All the Mylar bags puffed full of nitrogen gas, they were arranged by food, stuffed into brown boxes of corrugated cardboard. In the boxes stenciled “Dessert” were bags of dried cookies, rattling the way seeds would inside a dried gourd. Inside the boxes stenciled “Appetizers,” freeze-dried chicken wings rattled like old bones.
Out of her fear of getting fat, Miss America found every box stenciled “Desserts” and used Chef Assassin’s carving knife to poke holes in every bag.
Just to speed up our suffering. Fast-track us to enlightenment.
One hole, and the nitrogen would leak out. Bacteria and air would leak in. All the mold spores that were killing Miss Sneezy, carried on the warm damp air, they’d be eating and breeding in each silver pocket of sweet-and-sour pork, breaded halibut, pasta salad.
Before Agent Tattletale snuck into the lobby to ruin every crêpe Suzette, he’d make sure no one was around.
Before Countess Foresight crept into the lobby to stab every silver bag that might contain even trace amounts of cilantro, she made sure Agent Tattletale was gone.
We each only ruined the food we hated.
Cross-legged in the Arabian Nights gallery, among the plaster pillars carved to look like elephants standing on their back legs, rearing up to support the ceiling with their front feet, his teeth crunching another handful of dried sticks and rocks, Mr. Whittier would say, “In our secret heart’s heart, we love to root against the home team.”
Against humanity. It’s us against us. You, the victim of yourself.
We love war because it’s the only way we’ll finish our work here. The only way we’ll finish our souls, here on earth: The big processing station. The rock tumbler. Through pain and anger and conflict, it’s the only path. To what, we don’t know.
“But we forget so much when we’re born,” he says.

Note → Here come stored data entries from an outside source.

-- ==== Sys2Proof/Laws/Keeps/StackOps.lean ====
section
/-! SUPPORT. What every command keeps, operation by operation: those of Machine/StackOps.lean. -/

namespace Sys2Proof.Machine

variable {F : List Part} {r : State}

theorem State.loseBlock_keeps {s1 : State} {a1 : Nat} (hF : Covers F [.eng]) (hs1 : Keeps F r s1) :
    Keeps F r (State.loseBlock s1 a1) := by
  unfold State.loseBlock
  try lift_lets
  with_reducible repeat' first
    | exact .inr (hF.one (by decide)) | exact .inl rfl | rfl | (refine Keeps.ite ?_ ?_) <;> try lift_lets | assumption
    | apply State.setRun_keeps | (refine Keeps.foldl (fun _ _ _ => ?_) ?_) <;> try lift_lets | (split <;> try lift_lets)
    | (refine Covers.sub hF ?_; decide)
    | (intro x; refine Keeps.take (s := x) ?_ fun hx => ?_; rotate_left; clear_value x; rotate_left; unfold x; try lift_lets)
    | intro x | refine Keeps.of_eq ?_ ?_ ?_ ?_ ?_ ?_ ?_ ?_ ?_ ?_ ?_ ?_ ?_ ?_ ?_ ?_ ?_

theorem State.loseBurst_keeps {s1 : State} {a1 a2 : Nat} (hF : Covers F [.stk]) (hs1 : Keeps F r s1) :
    Keeps F r (State.loseBurst s1 a1 a2) := by
  unfold State.loseBurst
  try lift_lets
  with_reducible repeat' first
    | exact .inr (hF.one (by decide)) | exact .inl rfl | rfl | assumption | (refine Covers.sub hF ?_; decide)
    | (intro x; refine Keeps.take (s := x) ?_ fun hx => ?_; rotate_left; clear_value x; rotate_left; unfold x; try lift_lets)
    | intro x | refine Keeps.of_eq ?_ ?_ ?_ ?_ ?_ ?_ ?_ ?_ ?_ ?_ ?_ ?_ ?_ ?_ ?_ ?_ ?_

theorem State.stopCopy_keeps {s1 : State} {a1 a2 : Nat} (hF : Covers F [.hif, .ic, .surf]) (hs1 : Keeps F r s1) :
    Keeps F r (State.stopCopy s1 a1 a2) := by
  unfold State.stopCopy
  try lift_lets
  with_reducible repeat' first
    | exact .inr (hF.one (by decide)) | exact .inl rfl | rfl | (refine Keeps.ite ?_ ?_) <;> try lift_lets | assumption
    | apply State.startWrite_keeps | apply State.endCopy_keeps | (split <;> try lift_lets)
    | (refine Covers.sub hF ?_; decide)
    | (intro x; refine Keeps.take (s := x) ?_ fun hx => ?_; rotate_left; clear_value x; rotate_left; unfold x; try lift_lets)
    | intro x | refine Keeps.of_eq ?_ ?_ ?_ ?_ ?_ ?_ ?_ ?_ ?_ ?_ ?_ ?_ ?_ ?_ ?_ ?_ ?_

theorem State.stopReadBack_keeps {s1 : State} {a1 a2 : Nat} (hF : Covers F [.hif, .ic]) (hs1 : Keeps F r s1) :
    Keeps F r (State.stopReadBack s1 a1 a2) := by
  unfold State.stopReadBack
  try lift_lets
  with_reducible repeat' first
    | exact .inr (hF.one (by decide)) | exact .inl rfl | rfl | (refine Keeps.ite ?_ ?_) <;> try lift_lets | assumption
    | apply State.hostWrite_keeps | apply State.endHeld_keeps | (split <;> try lift_lets)
    | (refine Covers.sub hF ?_; decide)
    | (intro x; refine Keeps.take (s := x) ?_ fun hx => ?_; rotate_left; clear_value x; rotate_left; unfold x; try lift_lets)
    | intro x | refine Keeps.of_eq ?_ ?_ ?_ ?_ ?_ ?_ ?_ ?_ ?_ ?_ ?_ ?_ ?_ ?_ ?_ ?_ ?_

theorem State.exhausted_keeps {s1 : State} {a1 : StackVictim} {a2 : Nat}
    (hF : Covers F [.hif, .ic, .surf, .eng, .bbn, .stk]) (hs1 : Keeps F r s1) : Keeps F r (State.exhausted s1 a1 a2) := by
  unfold State.exhausted
  with_reducible repeat' first
    | exact .inr (hF.one (by decide)) | exact .inl rfl | rfl | (refine Keeps.ite ?_ ?_) | assumption
    | apply State.loseBlock_keeps | apply State.loseBurst_keeps | apply State.setEngine_keeps | apply State.stopCopy_keeps
    | apply State.loseFrame_keeps | apply State.stopReadBack_keeps | split | (refine Covers.sub hF ?_; decide)
    | refine Keeps.of_eq ?_ ?_ ?_ ?_ ?_ ?_ ?_ ?_ ?_ ?_ ?_ ?_ ?_ ?_ ?_ ?_ ?_

theorem State.setBoundary_keeps {s1 : State} {a1 a2 : Nat} (hF : Covers F [.stk]) (hs1 : Keeps F r s1) :
    Keeps F r (State.setBoundary s1 a1 a2) := by
  unfold State.setBoundary
  try lift_lets
  with_reducible repeat' first
    | exact .inr (hF.one (by decide)) | exact .inl rfl | rfl | assumption | (refine Covers.sub hF ?_; decide)
    | (intro x; refine Keeps.take (s := x) ?_ fun hx => ?_; rotate_left; clear_value x; rotate_left; unfold x; try lift_lets)
    | intro x | refine Keeps.of_eq ?_ ?_ ?_ ?_ ?_ ?_ ?_ ?_ ?_ ?_ ?_ ?_ ?_ ?_ ?_ ?_ ?_

theorem State.setDebt_keeps {s1 : State} {a1 : Nat} {a2 : Int} (hF : Covers F [.stk]) (hs1 : Keeps F r s1) :
    Keeps F r (State.setDebt s1 a1 a2) := by
  unfold State.setDebt
  try lift_lets
  with_reducible repeat' first
    | exact .inr (hF.one (by decide)) | exact .inl rfl | rfl | assumption | (refine Covers.sub hF ?_; decide)
    | (intro x; refine Keeps.take (s := x) ?_ fun hx => ?_; rotate_left; clear_value x; rotate_left; unfold x; try lift_lets)
    | intro x | refine Keeps.of_eq ?_ ?_ ?_ ?_ ?_ ?_ ?_ ?_ ?_ ?_ ?_ ?_ ?_ ?_ ?_ ?_ ?_

theorem State.goHot_keeps {s1 : State} {a1 : Bool} {a2 : Nat} (hF : Covers F [.ic, .stk]) (hs1 : Keeps F r s1) :
    Keeps F r (State.goHot s1 a1 a2) := by
  unfold State.goHot
  try lift_lets
  with_reducible repeat' first
    | (refine Keeps.ite ?_ ?_) <;> try lift_lets | assumption | apply State.raise_keeps | apply State.bump_keeps
    | apply State.setBoundary_keeps | apply State.setDebt_keeps | (refine Covers.sub hF ?_; decide)
    | (intro x; refine Keeps.take (s := x) ?_ fun hx => ?_; rotate_left; clear_value x; rotate_left; unfold x; try lift_lets)
    | intro x

theorem State.logRow_keeps {s1 : State} {a1 a2 a3 a4 : Nat} (hF : Covers F [.ic]) (hs1 : Keeps F r s1) :
    Keeps F r (State.logRow s1 a1 a2 a3 a4) := by
  unfold State.logRow
  try lift_lets
  with_reducible repeat' first
    | exact .inr (hF.one (by decide)) | exact .inl rfl | rfl | assumption | apply State.bump_keeps | apply State.raise_keeps
    | apply State.wrs_keeps | (split <;> try lift_lets) | (refine Covers.sub hF ?_; decide)
    | (intro x; refine Keeps.take (s := x) ?_ fun hx => ?_; rotate_left; clear_value x; rotate_left; unfold x; try lift_lets)
    | intro x | refine Keeps.of_eq ?_ ?_ ?_ ?_ ?_ ?_ ?_ ?_ ?_ ?_ ?_ ?_ ?_ ?_ ?_ ?_ ?_

theorem State.mapApply_keeps {s1 : State} (hF : Covers F [.ic, .stk]) (hs1 : Keeps F r s1) :
    Keeps F r (State.mapApply s1) := by
  unfold State.mapApply
  try lift_lets
  with_reducible repeat' first
    | exact .inr (hF.one (by decide)) | exact .inl rfl | rfl | (refine Keeps.ite ?_ ?_) <;> try lift_lets | assumption
    | apply State.raise_keeps | apply State.wr_keeps | apply State.wrs_keeps | (refine Covers.sub hF ?_; decide)
    | (intro x; refine Keeps.take (s := x) ?_ fun hx => ?_; rotate_left; clear_value x; rotate_left; unfold x; try lift_lets)
    | intro x | refine Keeps.of_eq ?_ ?_ ?_ ?_ ?_ ?_ ?_ ?_ ?_ ?_ ?_ ?_ ?_ ?_ ?_ ?_ ?_

theorem State.parityFail_keeps {s1 : State} {a1 : StackVictim} {a2 a3 : Nat}
    (hF : Covers F [.hif, .ic, .sig, .surf, .obj, .eng, .light, .bbn, .stk]) (hs1 : Keeps F r s1) :
    Keeps F r (State.parityFail s1 a1 a2 a3) := by
  unfold State.parityFail
  try lift_lets
  with_reducible repeat' first
    | (refine Keeps.ite ?_ ?_) <;> try lift_lets | assumption | apply State.error_keeps | apply State.bump_keeps
    | apply State.logRow_keeps | apply State.exhausted_keeps | apply State.raise_keeps | (refine Covers.sub hF ?_; decide)
    | (intro x; refine Keeps.take (s := x) ?_ fun hx => ?_; rotate_left; clear_value x; rotate_left; unfold x; try lift_lets)
    | intro x

theorem State.refreshBoundary_keeps {s1 : State} {a1 a2 : Nat} {a3 : Bool} (hF : Covers F [.stk]) (hs1 : Keeps F r s1) :
    Keeps F r (State.refreshBoundary s1 a1 a2 a3) := by
  unfold State.refreshBoundary
  try lift_lets
  with_reducible repeat' first
    | exact .inr (hF.one (by decide)) | exact .inl rfl | rfl | (refine Keeps.ite ?_ ?_) <;> try lift_lets | assumption
    | apply State.wr_keeps | apply State.bump_keeps | apply State.setDebt_keeps | apply State.setBoundary_keeps
    | apply State.reach_keeps | (split <;> try lift_lets) | (refine Covers.sub hF ?_; decide)
    | (intro x; refine Keeps.take (s := x) ?_ fun hx => ?_; rotate_left; clear_value x; rotate_left; unfold x; try lift_lets)
    | intro x | refine Keeps.of_eq ?_ ?_ ?_ ?_ ?_ ?_ ?_ ?_ ?_ ?_ ?_ ?_ ?_ ?_ ?_ ?_ ?_

theorem State.setHot_keeps {s1 : State} {a1 : Bool} (hF : Covers F [.ic, .stk]) (hs1 : Keeps F r s1) :
    Keeps F r (State.setHot s1 a1) := by
  unfold State.setHot
  try lift_lets
  with_reducible repeat' first
    | exact .inr (hF.one (by decide)) | exact .inl rfl | rfl | (refine Keeps.ite ?_ ?_) <;> try lift_lets | assumption
    | apply State.raise_keeps | apply State.wr_keeps | apply State.goHot_keeps | apply State.setBoundary_keeps
    | (refine Keeps.foldl (fun _ _ _ => ?_) ?_) <;> try lift_lets | (refine Covers.sub hF ?_; decide)
    | (intro x; refine Keeps.take (s := x) ?_ fun hx => ?_; rotate_left; clear_value x; rotate_left; unfold x; try lift_lets)
    | intro x | refine Keeps.of_eq ?_ ?_ ?_ ?_ ?_ ?_ ?_ ?_ ?_ ?_ ?_ ?_ ?_ ?_ ?_ ?_ ?_

theorem State.trainLane_keeps {s1 : State} {a1 : Nat} {a2 : LaneSweep} (hs1 : Keeps F r s1) :
    Keeps F r (State.trainLane s1 a1 a2) := by
  unfold State.trainLane
  with_reducible repeat' first
    | assumption | apply State.wrs_keeps

theorem State.trainPc_keeps {s1 : State} {a1 : Nat} {a2 : List LaneSweep} (hs1 : Keeps F r s1) :
    Keeps F r (State.trainPc s1 a1 a2) := by
  unfold State.trainPc
  with_reducible repeat' first
    | assumption | apply State.trainLane_keeps | (refine Keeps.foldl (fun _ _ _ => ?_) ?_)

theorem execAgedTierJoin_keeps {a0 a1 a2 a3 : Nat} {a4 : Bool} {s6 : State} (hF : Covers F [.stk]) (hs6 : Keeps F r s6) :
    KeepsOut F r (execAgedTierJoin a0 a1 a2 a3 a4 s6) := by
  unfold execAgedTierJoin
  try lift_lets
  with_reducible repeat' first
    | exact .inr (hF.one (by decide)) | exact .inl rfl | rfl | (refine KeepsOut.ite ?_ ?_) <;> try lift_lets
    | (refine Keeps.ite ?_ ?_) <;> try lift_lets | assumption | apply State.inService_keeps | refine Keeps.next ?_
    | (refine Covers.sub hF ?_; decide) | (refine fun x (hx : Keeps F r x) => ?_; try lift_lets)
    | (intro x; refine Keeps.take (s := x) ?_ fun hx => ?_; rotate_left; clear_value x; rotate_left; unfold x; try lift_lets)
    | intro x | refine Keeps.of_eq ?_ ?_ ?_ ?_ ?_ ?_ ?_ ?_ ?_ ?_ ?_ ?_ ?_ ?_ ?_ ?_ ?_

theorem execC3Window_keeps {a0 a1 : Nat} {s3 : State} (hF : Covers F [.stk]) (hs3 : Keeps F r s3) :
    KeepsOut F r (execC3Window a0 a1 s3) := by
  unfold execC3Window
  try lift_lets
  with_reducible repeat' first
    | exact .inr (hF.one (by decide)) | exact .inl rfl | rfl | (refine KeepsOut.ite ?_ ?_) <;> try lift_lets
    | (refine Keeps.ite ?_ ?_) <;> try lift_lets | assumption | apply State.inService_keeps | refine Keeps.next ?_
    | (refine Covers.sub hF ?_; decide) | (refine fun x (hx : Keeps F r x) => ?_; try lift_lets)
    | (intro x; refine Keeps.take (s := x) ?_ fun hx => ?_; rotate_left; clear_value x; rotate_left; unfold x; try lift_lets)
    | intro x | refine Keeps.of_eq ?_ ?_ ?_ ?_ ?_ ?_ ?_ ?_ ?_ ?_ ?_ ?_ ?_ ?_ ?_ ?_ ?_

theorem execLaneTrack_keeps {a0 : Nat} {a1 : Bool} {s3 : State} (hF : Covers F [.ic]) (hs3 : Keeps F r s3) :
    KeepsOut F r (execLaneTrack a0 a1 s3) := by
  unfold execLaneTrack
  try lift_lets
  with_reducible repeat' first
    | (refine KeepsOut.ite ?_ ?_) <;> try lift_lets | (refine Keeps.ite ?_ ?_) <;> try lift_lets | assumption
    | apply State.inService_keeps | apply State.raise_keeps | apply State.wr_keeps | apply State.wrs_keeps
    | refine Keeps.next ?_ | (refine Covers.sub hF ?_; decide) | (refine fun x (hx : Keeps F r x) => ?_; try lift_lets)
    | (intro x; refine Keeps.take (s := x) ?_ fun hx => ?_; rotate_left; clear_value x; rotate_left; unfold x; try lift_lets)
    | intro x

theorem execMapApply_keeps {s1 : State} (hF : Covers F [.ic, .stk]) (hs1 : Keeps F r s1) :
    KeepsOut F r (execMapApply s1) := by
  unfold execMapApply
  with_reducible repeat' first
    | assumption | apply State.setup_keeps | apply State.mapApply_keeps | refine Keeps.next ?_
    | (refine Covers.sub hF ?_; decide) | (refine fun x (hx : Keeps F r x) => ?_; try lift_lets)
    | (intro x; refine Keeps.take (s := x) ?_ fun hx => ?_; rotate_left; clear_value x; rotate_left; unfold x; try lift_lets)
    | intro x

theorem execPcRetrainEnd_keeps {a0 : Nat} {a1 : List LaneSweep} {s3 : State} (hF : Covers F [.hif, .ic, .sig, .stk])
    (hs3 : Keeps F r s3) : KeepsOut F r (execPcRetrainEnd a0 a1 s3) := by
  unfold execPcRetrainEnd
  try lift_lets
  with_reducible repeat' first
    | exact .inr (hF.one (by decide)) | exact .inl rfl | rfl | (refine KeepsOut.ite ?_ ?_) <;> try lift_lets
    | (refine Keeps.ite ?_ ?_) <;> try lift_lets | assumption | apply State.inService_keeps | apply State.trainPc_keeps
    | apply State.returned_keeps | apply State.setPcFenced_keeps | apply State.endUnfences_keeps | refine Keeps.next ?_
    | (refine Covers.sub hF ?_; decide) | (refine fun x (hx : Keeps F r x) => ?_; try lift_lets)
    | (intro x; refine Keeps.take (s := x) ?_ fun hx => ?_; rotate_left; clear_value x; rotate_left; unfold x; try lift_lets)
    | intro x | refine Keeps.of_eq ?_ ?_ ?_ ?_ ?_ ?_ ?_ ?_ ?_ ?_ ?_ ?_ ?_ ?_ ?_ ?_ ?_

theorem execRefreshBoundary_keeps {a0 a1 : Nat} {a2 : Bool} {s4 : State} (hF : Covers F [.stk]) (hs4 : Keeps F r s4) :
    KeepsOut F r (execRefreshBoundary a0 a1 a2 s4) := by
  unfold execRefreshBoundary
  with_reducible repeat' first
    | (refine KeepsOut.ite ?_ ?_) | (refine Keeps.ite ?_ ?_) | assumption | apply State.inService_keeps
    | apply State.refreshBoundary_keeps | refine Keeps.next ?_ | (refine Covers.sub hF ?_; decide)
    | (refine fun x (hx : Keeps F r x) => ?_; try lift_lets)
    | (intro x; refine Keeps.take (s := x) ?_ fun hx => ?_; rotate_left; clear_value x; rotate_left; unfold x; try lift_lets)
    | intro x

theorem execStackParityFail_keeps {a0 : StackVictim} {a1 a2 : Nat} {s4 : State}
    (hF : Covers F [.hif, .ic, .sig, .surf, .obj, .eng, .light, .bbn, .stk]) (hs4 : Keeps F r s4) :
    KeepsOut F r (execStackParityFail a0 a1 a2 s4) := by
  unfold execStackParityFail
  with_reducible repeat' first
    | (refine KeepsOut.ite ?_ ?_) | (refine Keeps.ite ?_ ?_) | assumption | apply State.inService_keeps
    | apply State.parityFail_keeps | refine Keeps.next ?_ | (refine Covers.sub hF ?_; decide)
    | (refine fun x (hx : Keeps F r x) => ?_; try lift_lets)
    | (intro x; refine Keeps.take (s := x) ?_ fun hx => ?_; rotate_left; clear_value x; rotate_left; unfold x; try lift_lets)
    | intro x

theorem execStackTempRead_keeps {a0 : Bool} {a1 : Int} {s3 : State} (hF : Covers F [.ic, .stk]) (hs3 : Keeps F r s3) :
    KeepsOut F r (execStackTempRead a0 a1 s3) := by
  unfold execStackTempRead
  try lift_lets
  with_reducible repeat' first
    | (refine KeepsOut.ite ?_ ?_) <;> try lift_lets | (refine Keeps.ite ?_ ?_) <;> try lift_lets | assumption
    | apply State.inService_keeps | apply State.wrs_keeps | apply State.setHot_keeps | apply State.raise_keeps
    | apply State.bump_keeps | refine Keeps.next ?_ | (refine Covers.sub hF ?_; decide)
    | (refine fun x (hx : Keeps F r x) => ?_; try lift_lets)
    | (intro x; refine Keeps.take (s := x) ?_ fun hx => ?_; rotate_left; clear_value x; rotate_left; unfold x; try lift_lets)
    | intro x

end Sys2Proof.Machine
end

Being born, it’s as if you go inside a building. You lock yourself inside a building with no windows to see out. And after you’re inside any building long enough, you forget how the outside looked. Without a mirror, you’d forget your own face.
He never seemed to notice how one of us was always missing from the gallery. No, Mr. Whittier just talked and talked, while somebody was always sneaking downstairs to destroy any Mylar bag that listed green peppers as an ingredient.

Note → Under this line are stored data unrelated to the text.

/-- Settles O29. -/
theorem hostResetStopsNothingElse : Obligations.HostResetStopsNothingElse := by
  unfold Obligations.HostResetStopsNothingElse
  intro s flr down hinv hr
  have h : s.Canon := hinv.1
  have hexec : exec (.hostInterfaceReset flr down) s = .next (s.hostReset flr down) := by
    change execHostInterfaceReset flr down s = _
    rw [execHostInterfaceReset, State.inService_ready hr]
  have hcounts := State.hostReset_counts h flr down
  have hother := State.hostReset_other h flr down
  refine ⟨_, hexec, fun a ha => ?_, fun a ha hne => ?_, ?_, ?_, State.hostReset_linkUp h flr down, ?_⟩
  · rw [State.hostReset_word h flr down (fun e => by rw [e] at ha; cases ha), ha, if_pos rfl]
  · rw [State.hostReset_word h flr down hne, ha, if_neg Bool.false_ne_true]
  · cases flr
    · exact hother
    · exact hcounts
  · cases flr
    · exact hcounts
    · exact hother
  · rw [State.hostReset_rest, State.hostCleared, State.dropCopies_eq]
    exact ⟨rfl, rfl, rfl, rfl, rfl, rfl, rfl, rfl, rfl⟩

/-! ### Power states and the link -/

theorem State.flushPba_regs (s : State) : s.flushPba.regs = s.regs := by
  unfold flushPba
  refine foldl_keeps (P := fun y : State => y.regs = s.regs) (fun y n _ hy => ?_) rfl
  split
  · exact hy
  · exact hy

/-- What HIF_STATUS shows when the link comes up. -/
def linkUpWrites (speed width : Nat) : List (Fld × Nat) :=
  [(HIF_STATUS.LINK_UP, 1), (HIF_STATUS.SPEED, speed), (HIF_STATUS.WIDTH, width)]

theorem linkUp_pairwise (speed width : Nat) : (linkUpWrites speed width).Pairwise fun p q => p.1.apart q.1 := by
  simp [linkUpWrites, Fld.apart, HIF_STATUS.LINK_UP, HIF_STATUS.SPEED, HIF_STATUS.WIDTH]

theorem linkUp_word {speed width : Nat} {p : Fld × Nat} (hp : p ∈ linkUpWrites speed width) :
    p.1.off ∈ [HIF_STATUS.LINK_UP.off] ∧ p.1.hi < 32 := by
  simp only [linkUpWrites, List.mem_cons, List.not_mem_nil, or_false] at hp
  obtain rfl | rfl | rfl := hp <;> exact ⟨List.mem_singleton.2 rfl, of_decide_eq_true rfl⟩

/-- Settles O30. -/
theorem linkAndPowerStates : Obligations.LinkAndPowerStates := by
  unfold Obligations.LinkAndPowerStates
  refine ⟨?entry, fun s a n x hd => if_pos hd, ?return_, ?link, ?msix⟩
  case entry =>
    intro s hr
    change execD3hotEntry s = _
    rw [execD3hotEntry, State.inService_ready hr]
  case return_ =>
    intro s hr hd
    change execD0Return s = _
    rw [execD0Return, State.inService_ready hr, if_pos hd]
  case link =>
    intro s speed width hinv hporst hclk hdead hpcie hspeed hwidth
    have h : s.Canon := hinv.1
    have hexec : exec (.pcieLinkUp speed width) s = .next (s.wrs (linkUpWrites speed width)).flushPba := by
      change execPcieLinkUp speed width s = _
      rw [execPcieLinkUp, if_pos ⟨hporst, hclk, by rw [hdead]; rfl, hpcie⟩]
      rfl
    have hreads : ∀ p ∈ linkUpWrites speed width,
        (s.wrs (linkUpWrites speed width)).flushPba.rd p.1 = p.2 % 2 ^ (p.1.hi + 1 - p.1.lo) := fun p hp => by
      rw [State.rd_congr (State.flushPba_regs _)]
      exact State.rd_wrs_mem (Nat.lt_trans (linkUp_word hp).2 (by decide)) (linkUp_pairwise speed width) hp h
    refine ⟨_, hexec, hreads (HIF_STATUS.LINK_UP, 1) (by simp [linkUpWrites]),
      (hreads (HIF_STATUS.SPEED, speed) (by simp [linkUpWrites])).trans (Nat.mod_eq_of_lt hspeed),
      (hreads (HIF_STATUS.WIDTH, width) (by simp [linkUpWrites])).trans (Nat.mod_eq_of_lt hwidth), ?_⟩
    exact (State.wrs_only h fun _ hp => linkUp_word hp).of_regs (State.flushPba_regs _)
  case msix =>
    intro s enable mask hr
    change execMsixEnableWrite enable mask s = _
    rw [execMsixEnableWrite, State.inService_ready hr]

That’s how it happened. How no one knew everyone else had the same plan. We each just wanted to raise the stakes a little. To make sure our rescue team wouldn’t find us pillowed in silver bags of rich food, suffering from nothing but boredom and gout. Each suffering survivor, fifty pounds heavier than when Mr. Whittier took us hostage.
Of course, we each wanted to leave enough food to last until we werealmostrescued. Those last couple days, when we were really fasting, hungry and suffering—we could stretch that to a couple weeks in the retelling.
The book. The movie. The television miniseries.
We’d starve just long enough to get what Comrade Snarky called “Death Camp Cheekbones.” The more ins and outs your face has, the better Miss America says you’ll look on television.
Those vermin-proof bags were so tough, we’d each begged to borrow a knife from Chef Assassin, from his beautiful set of paring knives, chef’s knives, cleavers, filleting knives and kitchen shears. Except for the Missing Link with his bear-trap jaw; he’d just use his teeth.
“You are permanent, but this life is not,” Mr. Whittier would say. “You don’t expect to visit an amusement park, then stay forever.”
No, we’re only visiting, and Mr. Whittier knows that. And we’re born here to suffer.
“If you can accept that,” he says, “you can accept anything that happens in the world.”
The irony is, if you can accept that—you’ll never again suffer.